Area between Triangle and Rectangle

[orchidthief]

Homework Statement

Consider a large triangle, the tip is located at the origo x=0, it is sloped at an angle θ and -θ relative to the x-axis, relative to the x-axis, its dimensions in x can be considered infinite.

A large stripe/strip/band is placed on top of the triangle but perpendicular to the x-axis so to speak, it has a width b and it's center is located at x=0 and it can be considered infinite in the y direction. (So one edge of the stripe at the start is at x=b/2 and the other at x=-b/2.)

This large stripe can be shifted in the x direction to gradually cover a larger and larger trapezoidal area of the triangle.

The exercise is to find a generalised expression for the area shared by the triangle and the stripe as a function of x.2. The attempt at a solution

What I deduced was that this was a piecewise solution, while x<b/2 the area they share is:

A(x)= tanθ(x+b/2)^2 (a basic area of a triangle, that gives it an area when x=0)

And when x>b/2 it

A(x)=1/2*b*(q+p) (the area of a trapezoid)

Where q=2tanθ(x-b/2) and p=2tanθ(x+b/2) giving me a final expression in this part of:

A(x)=2bx*tanθ

Now my question is, the actual wording of the problem makes it sound like it should be possible to find one elegant expression covering the x>0 regardless of the zone, but I'm just completely lost in how one such might be found. Any help would be nice.

 

[LCKurtz]

Homework Statement

Consider a large triangle, the tip is located at x=0, it is sloped at an angle θ, it's dimensions in x can be considered infinite.

A large rectangle is placed on top of the triangle but perpendicular to the x-axis so to speak, it has a width b and it's center is located at x=0 and it can be considered infinite in the y direction. (So one side of the rectangle at the start is at x=b/2 and the other at x=-b/2.)

This large rectangle can be shifted in the x direction to gradually cover a larger and larger trapezoidal area of the triangle.

The exercise is to find a generalised expression for the area shared by the triangle and the rectangle as a function of x.

So one side of your triangle is a line through the origin at angle θ. What is a second side, the x axis? If it's a triangle, what is the third side? And your rectangle, what it its height or are you saying it is a vertical strip. I'm having trouble picturing the trapezoid to which you refer. Even so, once you explain that, I think almost certainly you will have a multiple piece formula for your answer.

 

[orchidthief]

Yeah the tip of the triangle is at origin. The axis down the middle of the triangle is the x-axis, and then one side of the triangle running at an angle θ and one at -θ. Can see how that would be confusing. It can be considered infinite in the x direction.

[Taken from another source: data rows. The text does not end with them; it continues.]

-- ==== Sys2Proof/Laws/Decode.lean ====
section
/-! SUPPORT. The fields of a word put together from its fields, and a word from its fields. -/

namespace Sys2Proof

@[simp] theorem opcodeField_instrWord (i : Bool) (d : BitVec 3) (a : Addr) : opcodeField (instrWord i d a) = d := by
  apply BitVec.eq_of_getLsbD_eq
  intro k hk
  simp only [opcodeField, instrWord, BitVec.getLsbD_extractLsb, BitVec.getLsbD_append]
  interval_cases k <;> simp

@[simp] theorem indirectField_instrWord (i : Bool) (d : BitVec 3) (a : Addr) : indirectField (instrWord i d a) = i := by
  simp only [indirectField, instrWord, BitVec.getLsbD_append]
  simp

@[simp] theorem addressField_instrWord (i : Bool) (d : BitVec 3) (a : Addr) : addressField (instrWord i d a) = a := by
  apply BitVec.eq_of_getLsbD_eq
  intro k hk
  simp only [addressField, instrWord, BitVec.getLsbD_extractLsb, BitVec.getLsbD_append]
  simp [hk]

/-- A word is its three fields. -/
theorem instrWord_fields (w : Word) : instrWord (indirectField w) (opcodeField w) (addressField w) = w := by
  apply BitVec.eq_of_getLsbD_eq
  intro k hk
  simp only [addressField, opcodeField, indirectField, instrWord, BitVec.getLsbD_extractLsb, BitVec.getLsbD_append]
  interval_cases k <;> simp

/-- Two words with the same three fields are the same word. -/
theorem word_eq_of_fields {w v : Word} (hi : indirectField w = indirectField v) (hd : opcodeField w = opcodeField v)
    (ha : addressField w = addressField v) : w = v := by
  rw [← instrWord_fields w, ← instrWord_fields v, hi, hd, ha]

/-- A row found by its selector is a row of the table. -/
theorem mem_of_selectorLookup {table : List (Addr × Instr)} {sel : Addr} {i : Instr}
    (h : selectorLookup table sel = some i) : (sel, i) ∈ table := by
  induction table with
  | nil => simp [selectorLookup] at h
  | cons row rest ih =>
    simp only [selectorLookup] at h
    split at h
    · next hs => cases h; subst hs; simp
    · exact List.mem_cons_of_mem _ (ih h)

/-- No row is found exactly when no row has the selector. -/
theorem selectorLookup_eq_none {table : List (Addr × Instr)} {sel : Addr} :
    selectorLookup table sel = none ↔ sel ∉ table.map Prod.fst := by
  induction table with
  | nil => simp [selectorLookup]
  | cons row rest ih =>
    by_cases h : row.1 = sel
    · simp [selectorLookup, h]
    · simp [selectorLookup, h, ih, Ne.symm h]

/-- The opcode of a memory-reference word, or 7. -/
theorem opcode_cases (d : BitVec 3) : d = 0 ∨ d = 1 ∨ d = 2 ∨ d = 3 ∨ d = 4 ∨ d = 5 ∨ d = 6 ∨ d = 7 := by
  revert d; decide

/-- Decoding by fields. -/
theorem decode_instrWord (c : Config) (i : Bool) (d : BitVec 3) (a : Addr) :
    decode c (instrWord i d a) =
      match memoryReferenceInstr d i a with
      | some instr => .ok instr
      | none => if i then decodeInputOutput c a else decodeRegisterReference a := by
  cases h : memoryReferenceInstr d i a <;> simp [decode, h]

end Sys2Proof
end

Yes, the rectangle is a stripe that is infinite in the y direction, and has width b in the x direction, centered around the y-axis at the start, but then the whole thing can be shifted in the x direction. At the start the tip and the center of the stripe are both at x=0, so the area they share is just a small triangle, but as the stripe is moved in the x direction, eventually the area they share goes from being a triangle to a trapezoid. (When the stripe has moved b/2 in the x direction and the triangle starts emerging on the other side of the stripe.)

Btw, I realize this is in the precalc forum, since it seems like a fairly straightforward geometrical problem, but if calculus can be helpful then that's fair game as well.

 

[LCKurtz]

OK. With that clarification, I get the same answers you have. Good work. The answer is inherently a two piece formula and the only way to express it as a "single" formula would be to introduce an artifice like a unit step function into the expression.

 

[orchidthief]

Yeah, didn't really have any doubts about the correctness of the answers I got, more about consolidating it into a single expression. How would one go about trying to introduce such a unit step artifice? Heavisides step function I take it? Some hints and pointers would be useful, only having to deal with one expression would certainly simplify the rest of the homework set.

 

[LCKurtz]

Yeah, didn't really have any doubts about the correctness of the answers I got, more about consolidating it into a single expression. How would one go about trying to introduce such a unit step artifice? Heavisides step function I take it? Some hints and pointers would be useful, only having to deal with one expression would certainly simplify the rest of the homework set.

Let's call the Heaviside unit step function u(x). If you want a function F(x) to equal f(x) for x < a and g(x) for x > a you could write:

F(x) = f(x) + u(x-a)(g(x) - f(x)).

When x < a the second term is 0 and when x > a the second term subtracts out the f and adds in the g. You can add a second similar term if it changes formula again for some other value of x greater than a.

 

[orchidthief]

Let's call the Heaviside unit step function u(x). If you want a function F(x) to equal f(x) for x < a and g(x) for x > a you could write:

F(x) = f(x) + u(x-a)(g(x) - f(x)).

When x < a the second term is 0 and when x > a the second term subtracts out the f and adds in the g. You can add a second similar term if it changes formula again for some other value of x greater than a.

That makes good sense. Thanks a bunch for the help.